INSTRUCTIONS FOR THE TASK:
Wherever the string "wheelFault" turns up in the data, copy the whole line.

GIVEN ENTRIES:
/-- OVERCURRENT_TRIP (R329): a current code OC_TRIP or more from zero; OC_MAX trips within 10 ms are fault 3. -/
def execOvercurrentTrip (w : WheelIx) (t : TripSample) (s : State) : Res :=
  let code := t.code
  let t := t.t
  let n := w.val
  let b := wheelPage n
  let x := s.wheel n
  if ((code.val : Int) - 2048).natAbs < s.cfg b WHEEL.OC_CFG_OC_TRIP then done s else
  let ts := x.trips.filter (fun k => t < k + 10000000) ++ [t]
  let u := (s.setWheel n { x with trips := ts }).count b WHEEL.OC_CNT
  if s.cfgIn b WHEEL.OC_CFG_OC_MAX 1 255 ≤ ts.length ∧ s.sixStep n then
    done (((u.setWheel n { u.wheel n with trips := [] }).wheelFault n 3).event b 0x7207 5)
  else done u

/-! Commands of WH_CMD (R344, R345, R349, R352) -/

/-- RELEASE: a fresh rest window runs; REST_WINDOW_END asserts CLAMPw_REL. -/
def State.cmdRelease (s : State) (w : Nat) : State :=
  if !s.whOwns w then s.whResult w 1 5
  else if !s.flag (wheelPage w) WHEEL.WH_STAT_REST_OK ∨ s.whState w ≠ whRest ∨ !(wheelHeads w).all (fun h => s.headParked h) then s.whResult w 1 3
  else (s.setWheel w { s.wheel w with release := true, phaseAt := s.now }).whResult w 1 1

/-- CLAMP: CLAMPw_REL deasserts. -/
def State.cmdClamp (s : State) (w : Nat) : State :=
  (((s.setWheel w { s.wheel w with release := false, clampAt := s.now }).setFlag (wheelPage w) WHEEL.WH_STAT_REL_OUT false).whResult w 2 0).relConf w 3

/-- CLEAR_FAULT: accepted only at confirmed rest; the wheel is then at rest. -/
def State.cmdClearFault (s : State) (w : Nat) : State :=
  let b := wheelPage w
  if s.whState w ≠ whFault ∨ !s.flag b WHEEL.WH_STAT_REST_OK then s.whResult w 3 3
  else
    let t := (s.setFld b WHEEL.WH_STAT_FAULT_CAUSE 0).setFld b WHEEL.WH_STAT_CATCH_FAILS 0
    (t.setWhState w whRest).whResult w 3 0

/-- HANDOVER_REL. -/
def State.cmdHandoverRel (s : State) (w : Nat) : State :=
  let x := s.wheel w
  let st := s.whState w
  if !s.whOwns w then s.whResult w 4 5
  else if st = whFlywheel ∨ (st = whCoasting ∧ x.episode) ∨ (st = whRunning ∧ x.episode) then
    (s.setWheel w { x with relWait := true, relAt := s.now }).whResult w 4 1
  else if st = whRunning then (s.setWheel w { x with atComm := .release }).whResult w 4 1
  else s.whResult w 4 7

/-- HANDOVER_ARM. -/
def State.cmdHandoverArm (s : State) (w : Nat) : State :=
  if s.flag (wheelPage w) WHEEL.WH_STAT_SHADOW_VALID then (s.setWheel w { s.wheel w with armed := true }).whResult w 5 0
  else s.whResult w 5 4

/-- DISARM. -/
def State.cmdDisarm (s : State) (w : Nat) : State := (s.setWheel w { s.wheel w with armed := false }).whResult w 6 0

/-- COAST. -/
def State.cmdCoast (s : State) (w : Nat) : State :=
  let st := s.whState w
  if !s.whOwns w ∨ (st ≠ whRunning ∧ st ≠ whFlywheel ∧ st ≠ whRest) then s.whResult w 7 5
  else
    let t := ((s.parkHeads w).clearAtSpeed w).whResult w 7 0
    if st = whRest then (t.setWheel w { t.wheel w with coasting := true, episode := false }).setWhState w whCoasting
    else t.setWheel w { t.wheel w with atComm := .coast }

/-- A write of WH_CMD (R355). -/
def State.whCmd (s : State) (w op : Nat) : State :=
  match op with
  | 1 => s.cmdRelease w
  | 2 => s.cmdClamp w
  | 3 => s.cmdClearFault w
  | 4 => s.cmdHandoverRel w
  | 5 => s.cmdHandoverArm w
  | 6 => s.cmdDisarm w
  | 7 => s.cmdCoast w
  | _ => s

/-- HANDOVER_REL_TIMEOUT (R349): the episode has not ended within 100 ms. -/
def execHandoverRelTimeout (w : WheelIx) (s : State) : Res :=
  let x := s.wheel w.val
  if x.relWait ∧ x.episode ∧ x.relAt + 100000000 ≤ s.now then done ((s.setWheel w.val { x with relWait := false }).whResult w.val 4 6) else done s

/-! Clamp sense (R345) -/

/-- CLAMPw_SNS changes, but for what waits on it outside CM. -/
def State.clampSense (s : State) (w : Nat) (high : Bool) : State :=
  let b := wheelPage w
  if s.flag b WHEEL.WH_STAT_CLAMP_SNS = high then s
  else
    let t := (s.setFlag b WHEEL.WH_STAT_CLAMP_SNS high).istat b 14
    if high then t.setWheel w { t.wheel w with sense := some s.now }
    else
      let t := t.setWheel w { t.wheel w with sense := none }
      if t.flag b WHEEL.WH_STAT_OWN_OUT && !t.flag b WHEEL.WH_STAT_REST_OK && decide (t.whState w ≠ whFault) then
        (t.wheelFault w 4).event b 0x7209 5
      else t

/-! Comparators (R346, R347) -/

/-- The condition of R346: three empty windows in a row of the phase while the others cross. -/
def State.comparatorCause (s : State) (w c : Nat) : Bool :=
  let x := s.wheel w
  let p := if c = 3 then s.fld (wheelPage w) WHEEL.CMP_MAP_SPARE_PHASE else c
  (decide (s.whState w = whRunning) || decide (s.whState w = whFlywheel)) && decide (p < 3) && decide (3 ≤ x.miss p) &&
  ((List.range 3).all fun q => q == p || decide (x.miss q = 0))

/-- A comparator fails: the spare serves its phase, or the wheel runs on two comparators; fewer are the
caller's. -/
def State.comparatorFails (s : State) (w c : Nat) : State :=
  let b := wheelPage w
  let t := s.setFldBit b WHEEL.CMP_MAP_FAILED c true
  let p := if c = 3 then s.fld b WHEEL.CMP_MAP_SPARE_PHASE else c
  let t := if p < 3 then t.setWheel w ((t.wheel w).setMiss p 0) else t
  if c < 3 ∧ s.fld b WHEEL.CMP_MAP_SPARE_PHASE = 3 ∧ !s.fldBit b WHEEL.CMP_MAP_FAILED 3 then
    (((t.setFld b WHEEL.CMP_MAP_SPARE_PHASE c).useSpare b).istat b 15).event b 0x7205 3 c
  else if p < 3 then
    let t := t.passUp 7 2 (4 * w + c) false
    if t.phasesUsable w = 2 then (t.worsen b HDR.DEGRADED).event b 0x7206 4 c
    else if t.phasesUsable w < 2 then t.setReady b false else t
  else t.setPg b HDR.SPARES_LEFT (t.fld b HDR.SPARES_LEFT - 1)

/-! Shadow and ownership (R348-R351) -/

/-- A crossing seen in shadow, or in conflict (R348). -/
def State.shadowed (s : State) (n : Nat) (x : Trans) : State :=
  let b := wheelPage n
  let y := s.wheel n
  let m := meanInterval y.ivals
  let follows := match y.shadowLast with
    | some k => decide (stepOf x = (k + 1) % 6) && (y.ivals.isEmpty || s.inWindow n (y.base + m) m x.t)
    | none => false
  let run := if follows then y.shadowRun + 1 else 1
  let iv := if follows then (y.ivals ++ [x.t - y.base]).drop (y.ivals.length + 1 - 6) else []
  let rc := if follows then (y.recent ++ [true]).drop (y.recent.length + 1 - 12) else [true]
  let t := s.setWheel n { y with shadowRun := run, shadowEmpty := 0, shadowLast := some (stepOf x), base := x.t, ivals := iv, recent := rc }
  let t := t.setFld b WHEEL.WH_STAT_STEP ((stepOf x + 1) % 6)
  if 6 ≤ run then t.setFlag b WHEEL.WH_STAT_SHADOW_VALID true else t

/-- SHADOW_CROSSING (R348): a transition whose level then holds for SHADOW_HOLD; six in a row that follow R326 forward within their
windows. -/
def execShadowCrossing (w : WheelIx) (x : Trans) (s : State) : Res :=
  let n := w.val
  if (s.whState n ≠ whShadow ∧ s.whState n ≠ whConflict) ∨ x.hold < 1000 * s.cfgIn (wheelPage n) WHEEL.REST_CFG_SHADOW_HOLD 10 100 then done s
  else done (s.shadowed n x)

/-- Drive the wheel from its shadow (R349, R350): the step that follows the shadow's last commutation,
the current sum preset. -/
def State.driveFromShadow (s : State) (w : Nat) : State :=
  let x := s.wheel w
  let b := wheelPage w
  let sp := speedOf x.ivals
  let t := (s.assertOwn w).setFlag b WHEEL.WH_STAT_SHADOW_VALID false
  let t := t.setWheel w { t.wheel w with armed := false, sum := s.zeroCurrentSum w sp, empties := 0, caught := true, episode := false }
  t.lastStart w 5 (sp / 10)

/-- OWNX_FALL (R349): an armed wheel is taken; SPD_CMD and N_ref come from the EXPORT message. -/
def execOwnxFall (w : WheelIx) (s : State) : Res :=
  let n := w.val
  let b := wheelPage n
  let x := s.wheel n
  let s1 := s.setFlag b WHEEL.WH_STAT_OWNX_IN false
  if !x.armed then done s1
  else
    let t := s1.driveFromShadow n
    let t := match x.given with
      | some (cmd, nref) => (t.setFld b WHEEL.SPD_CMD cmd).setNref n nref
      | none => t
    done ((t.setWheel n { t.wheel n with given := none }).setWhState n whRunning)

/-- UNPLANNED_WHEEL_TAKE (R350). -/
def State.unplannedWheelTake (s : State) (w : Nat) : State :=
  let b := wheelPage w
  if s.flag b WHEEL.WH_STAT_SHADOW_VALID then
    let sp := speedOf (s.wheel w).ivals
    ((s.driveFromShadow w).takeSpeed w sp).enterRunning w 0
  else
    let t := s.assertOwn w
    -- a wheel without a clamped sagger, or held after a bring-up with HOLDUP_N low, does not start (R29, R626)
    if !t.flag b WHEEL.WH_STAT_CLAMP_SNS ∨ t.svc.hold then t.setWhState w whOff else
    let t := t.setWheel w { t.wheel w with taking := true, stopAfter := false, armed := false, tries := 0, startAt := some s.now }
    t.beginMeasuring w

/-- UNPLANNED_WHEEL_TAKE (R350); a chip held in reset drives no wheel (R30). -/
def execUnplannedWheelTake (w : WheelIx) (s : State) : Res :=
  if s.svc.held ≠ .no ∨ s.flag (wheelPage w.val) WHEEL.WH_STAT_OWN_OUT then done s else done (s.unplannedWheelTake w.val)

/-- OWN_CONFLICT (R351): gates off, state conflict, 0x7208. -/
def State.ownConflict (s : State) (w : Nat) : State :=
  let b := wheelPage w
  let t := (s.setFlag b WHEEL.WH_STAT_OWNX_IN true).clearAtSpeed w
  let t := t.setWheel w { t.wheel w with shadowRun := 0, shadowEmpty := 0, shadowLast := none, episode := false, atComm := .none }
  ((t.setWhState w whConflict).istat b 13).event b 0x7208 4

end Sys2Proof.Machine
end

EXERCISE SOLUTION:
    done (((u.setWheel n { u.wheel n with trips := [] }).wheelFault n 3).event b 0x7207 5)
        (t.wheelFault w 4).event b 0x7209 5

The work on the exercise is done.